Other Future Wide-body Releases
Unfortunately, all we really know about possible future wide-body aircraft releases for MSFS are simply the what and by who. In other words, we have a general idea on what the aircraft type will be and who is developing it. But as for as expected release timeframe….well that’s anybody’s guess at this point in time. So let’s break this down by developer and I’ll share with you what I know about each.
Out of all the wide-body, long-haul aircraft that we know about currently being developed for Microsoft Flight Simulator, the PMDG 777 and 747 are perhaps the most anticipated (especially the 777). PMDG long ago announced the release order for their MSFS products which included the 737-700, 737-600, 737-800 and finally the 737-900. As we all know, only the –700, –600 and –800 have been released at the time of this writing. The –900 is long overdue but we certainly know that PMDG is burning the midnight oil to get it out to us as soon as possible. We’ve also been told that once the complete 737 series has been made available (including the EFB) the next aircraft we will see from PMDG will be the Boeing 777, followed by the Boeing 747 and then finally the Boeing 737 MAX.
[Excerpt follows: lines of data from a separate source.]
-- ==== Sys2Proof/Machine/Present.lean ====
section
/-!
DEFINITION. The steps of a core: the presentation of a bundle (03 R79 to R94, 06 R205), its holds, blocks, limits and wakes
(01 R29, R30; 06 R200; 09 R284), interlocked writes and landings, and the match of a joined pair (06 R215, R216).
-/
namespace Sys2Proof.Machine

/-! ## Slot operations by name -/

/-- The operation that a slot word stands for. Events have none. -/
def slotOpOf : Instr → Option SlotOp
  | .nop _ => some opNop
  | .tree o => some (opTree o)
  | .jmp o => some (opJmp o)
  | .jmpr o => some (opJmpr o)
  | .call o => some (opCall o)
  | .callr o => some (opCallr o)
  | .ret => some opRet
  | .trap o => some (opTrap o)
  | .eret => some opEret
  | .halt => some opHalt
  | .yield => some opYield
  | .add o => some (opAdd o)
  | .sub o => some (opSub o)
  | .mul o => some (opMul o)
  | .mulh o => some (opMulh o)
  | .mulhz o => some (opMulhz o)
  | .div o => some (opDiv o)
  | .divz o => some (opDivz o)
  | .rem o => some (opRem o)
  | .remz o => some (opRemz o)
  | .and o => some (opAnd o)
  | .or o => some (opOr o)
  | .xor o => some (opXor o)
  | .andn o => some (opAndn o)
  | .shl o => some (opShl o)
  | .shr o => some (opShr o)
  | .sar o => some (opSar o)
  | .rot o => some (opRot o)
  | .min o => some (opMin o)
  | .max o => some (opMax o)
  | .minz o => some (opMinz o)
  | .maxz o => some (opMaxz o)
  | .abs o => some (opAbs o)
  | .clz o => some (opClz o)
  | .ctz o => some (opCtz o)
  | .popc o => some (opPopc o)
  | .sext o => some (opSext o)
  | .bfx o => some (opBfx o)
  | .bfxz o => some (opBfxz o)
  | .bfi o => some (opBfi o)
  | .lea o => some (opLea o)
  | .addi o => some (opAddi o)
  | .andi o => some (opAndi o)
  | .ori o => some (opOri o)
  | .xori o => some (opXori o)
  | .movi o => some (opMovi o)
  | .movhi o => some (opMovhi o)
  | .cmpi o => some (opCmpi o)
  | .mov o => some (opMov o)
  | .sel o => some (opSel o)
  | .cmp o => some (opCmp o)
  | .cset o => some (opCset o)
  | .fadd o => some (opFadd o)
  | .fsub o => some (opFsub o)
  | .fmul o => some (opFmul o)
  | .ffma o => some (opFfma o)
  | .fdiv o => some (opFdiv o)
  | .fsqrt o => some (opFsqrt o)
  | .fmin o => some (opFmin o)
  | .fmax o => some (opFmax o)
  | .fcmp o => some (opFcmp o)
  | .fcvt o => some (opFcvt o)
  | .fclass o => some (opFclass o)
  | .vadd o => some (opVadd o)
  | .vsub o => some (opVsub o)
  | .vmul o => some (opVmul o)
  | .vmin o => some (opVmin o)
  | .vmax o => some (opVmax o)
  | .vcopysgn o => some (opVcopysgn o)
  | .vabs o => some (opVabs o)
  | .vneg o => some (opVneg o)
  | .vround o => some (opVround o)
  | .vrcp o => some (opVrcp o)
  | .vrsq o => some (opVrsq o)
  | .vsqrt o => some (opVsqrt o)
  | .vfn o => some (opVfn o)
  | .vfma o => some (opVfma o)
  | .vfms o => some (opVfms o)
  | .vclamp o => some (opVclamp o)
  | .vdot o => some (opVdot o)
  | .vcmp o => some (opVcmp o)
  | .vsel o => some (opVsel o)
  | .vand o => some (opVand o)
  | .vor o => some (opVor o)
  | .vxor o => some (opVxor o)
  | .vnot o => some (opVnot o)
  | .vshl o => some (opVshl o)
  | .vshr o => some (opVshr o)
  | .vsar o => some (opVsar o)
  | .vcvt o => some (opVcvt o)
  | .vpack o => some (opVpack o)
  | .vunpk o => some (opVunpk o)
  | .vperm o => some (opVperm o)
  | .vshuf o => some (opVshuf o)
  | .vbcast o => some (opVbcast o)
  | .vmovs o => some (opVmovs o)
  | .vins o => some (opVins o)
  | .vidx o => some (opVidx o)
  | .vredSum o => some (opVredSum o)
  | .vredMin o => some (opVredMin o)
  | .vredMax o => some (opVredMax o)
  | .vredVsum o => some (opVredVsum o)
  | .vredRsum o => some (opVredRsum o)
  | .vscan o => some (opVscan o)
  | .vnfchk o => some (opVnfchk o)
  | .mand o => some (opMand o)
  | .mor o => some (opMor o)
  | .mxor o => some (opMxor o)
  | .mnot o => some (opMnot o)
  | .mpop o => some (opMpop o)
  | .mfirst o => some (opMfirst o)
  | .mset o => some (opMset o)
  | .vrand o => some (opVrand o)
  | .kld o => some (opKld o)
  | .kst o => some (opKst o)
  | .kmov o => some (opKmov o)
  | .kset o => some (opKset o)
  | .kmax o => some (opKmax o)
  | .xtr o => some (opXtr o)
  | .xexp o => some (opXexp o)
  | .xcvt o => some (opXcvt o)
  | .xqnt o => some (opXqnt o)
  | .xamx o => some (opXamx o)
  | .xswz o => some (opXswz o)
  | .ld o => some (opLd o)
  | .st o => some (opSt o)
  | .vld o => some (opVld o)
  | .vst o => some (opVst o)
  | .vlds o => some (opVlds o)
  | .vgth o => some (opVgth o)
  | .vsct o => some (opVsct o)
  | .amo o => some (opAmo o)
  | .cas o => some (opCas o)
  | .red o => some (opRed o)
  | .vredm o => some (opVredm o)
  | .pref o => some (opPref o)
  | .mma o => some (opMma o)
  | .mmao o => some (opMmao o)
  | .mzero o => some (opMzero o)
  | .mload o => some (opMload o)
  | .mchk o => some (opMchk o)
  | .mdrain o => some (opMdrain o)
  | .mrel o => some (opMrel o)
  | .cpy o => some (opCpy o)
  | .cpyt o => some (opCpyt o)
  | .cpst o => some (opCpst o)
  | .cpz o => some (opCpz o)
  | .cpzTile o => some (opCpzTile o)
  | .cpxOut o => some (opCpxOut o)
  | .cpxIn o => some (opCpxIn o)
  | .cpnWr o => some (opCpnWr o)
  | .cpnRd o => some (opCpnRd o)
  | .coll o => some (opColl o)
  | .give o => some (opGive o)
  | .take o => some (opTake o)
  | .waits o => some (opWaits o)
  | .phreg o => some (opPhreg o)
  | .phdrop o => some (opPhdrop o)
  | .pharr o => some (opPharr o)
  | .phwait o => some (opPhwait o)
  | .phaw o => some (opPhaw o)
  | .tbinit o => some (opTbinit o)
  | .tbexp o => some (opTbexp o)
  | .tbarr o => some (opTbarr o)
  | .tbwait o => some (opTbwait o)
  | .done o => some (opDone o)
  | .jraise o => some (opJraise o)
  | .launchOn o => some (opLaunchOn o)
  | .launchOff o => some (opLaunchOff o)
  | .evrd o => some (opEvrd o)
  | .csrr o => some (opCsrr o)
  | .csrw o => some (opCsrw o)
  | .csrs o => some (opCsrs o)
  | .csrc o => some (opCsrc o)
  | .hpinOn o => some (opHpinOn o)
  | .hpinOff o => some (opHpinOff o)
  | .hpri o => some (opHpri o)
  | .hdem o => some (opHdem o)
  | .hevict o => some (opHevict o)
  | .hmov o => some (opHmov o)
  | .purge o => some (opPurge o)
  | .qflushCp o => some (opQflushCp o)
  | .qflushMx o => some (opQflushMx o)
  | .rdtime o => some (opRdtime o)
  | .sleep o => some (opSleep o)
  | _ => none

/-- Whether an operation carries a step field (03 R80, R88). -/
def hasStep : Instr → Bool
  | .ld _ | .st _ | .vld _ | .vst _ | .vlds _ | .pref _ | .kld _ | .kst _ => true
  | .cpy _ | .cpyt _ | .cpst _ | .cpz _ | .cpzTile _ | .cpxOut _ | .cpxIn _ | .cpnWr _ | .cpnRd _ | .coll _ => true
  | _ => false

/-! ## Fetch (12 R385) -/

/-- A fault of the bundle as a whole. -/
def wholeTrap (t : TrapC) : TrapT := trapB 15 t

/-- The header and the words after it; a header that R82 refuses is fetched alone (log 18). -/
def fetchBundle (s : State) (x : Ctx) : State × ((Word × List Word) ⊕ TrapT) :=
  match fetchWord s x x.pc.toNat with
  | (s1, .inr t) => (s1, .inr (wholeTrap t))
  | (s1, .inl h) =>
    let hw := BitVec.ofNat 64 h
    match headerCase hw with
    | some _ => (s1, .inl (hw, []))
    | none => match fetchWords s1 x ((x.pc.toNat + 8) % 2 ^ 48) (hdrCnt hw) with
      | (s2, .inr t) => (s2, .inr (wholeTrap t))
      | (s2, .inl ws) => (s2, .inl (hw, ws.map (BitVec.ofNat 64)))

/-! ## One issue of a bundle (03 R83) -/

/-- What decoding found: the slots decoded, and the error. -/
structure Decoded where
  bundle : Bundle
  bad : Option TrapT
  deriving DecidableEq, Repr, Inhabited

/-- The slots before a slot index, decoded. -/
def decodeBelow (h : Word) (ws : List Word) (j : Nat) : List SlotDec :=
  let sw := splitWords h ws
  match decodeSlots sw.2 (sw.1.filter (fun p => decide (p.1 < j))) with
  | .inl l => l
  | .inr _ => []

/-- A bundle's decoding with its first error (03 R82, R106). -/
def decodeWhole (h : Word) (ws : List Word) : Decoded :=
  let b (l : List SlotDec) : Bundle :=
    { pres := hdrPres h, rep := hdrRep h, sten := hdrSten h, clr := hdrClr h, words := 1 + hdrCnt h, ops := l }
  match decodeBundle h ws with
  | .inl d => { bundle := d, bad := none }
  | .inr (.bundle c) => { bundle := b [], bad := some { cause := 1, info := infoB 15 c 0, addr := 0 } }
  | .inr (.op j sub) => { bundle := b (decodeBelow h ws j), bad := some { cause := 2, info := infoB j sub 0, addr := 0 } }

/-- The `tree` of a bundle. -/
def treeIn (b : Bundle) : Option BT :=
  b.ops.findSome? (fun d => match d.op with
    | .tree o => some o
    | _ => none)

/-- Whether the issue to come is the bundle's first. -/
def firstIssue (x : Ctx) : Bool := x.rep.isNone

/-- Issues still to do, with the one to come. -/
def issuesLeft (x : Ctx) (b : Bundle) : Nat :=
  match x.rep with
  | none => b.rep + 1
  | some r => r.left

/-- The leaf of the issue to come: recorded, or selected now (03 R90). -/
def leafNow (x : Ctx) (b : Bundle) : Nat :=
  match x.rep with
  | some r => r.leaf
  | none => match treeIn b with
    | some o => leafOf o (settled x)
    | none => 0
While I’m sure the PMDG team can multi-task and have some individuals working on the 777 alongside the 737-900, but if I were a betting man, I would wager we won’t see the PMDG Boeing 777 until late Q3 or Q4 of 2023 at the earliest. Of course, we could all be surprised and see it appear earlier….but PMDG is a developer that prides itself on only releasing their products only when they are 100% ready and as bug free as humanly possible. So with all that said, I seriously don’t believe we’ll see the PMDG Queen of the Skies (747) until sometime in 2024.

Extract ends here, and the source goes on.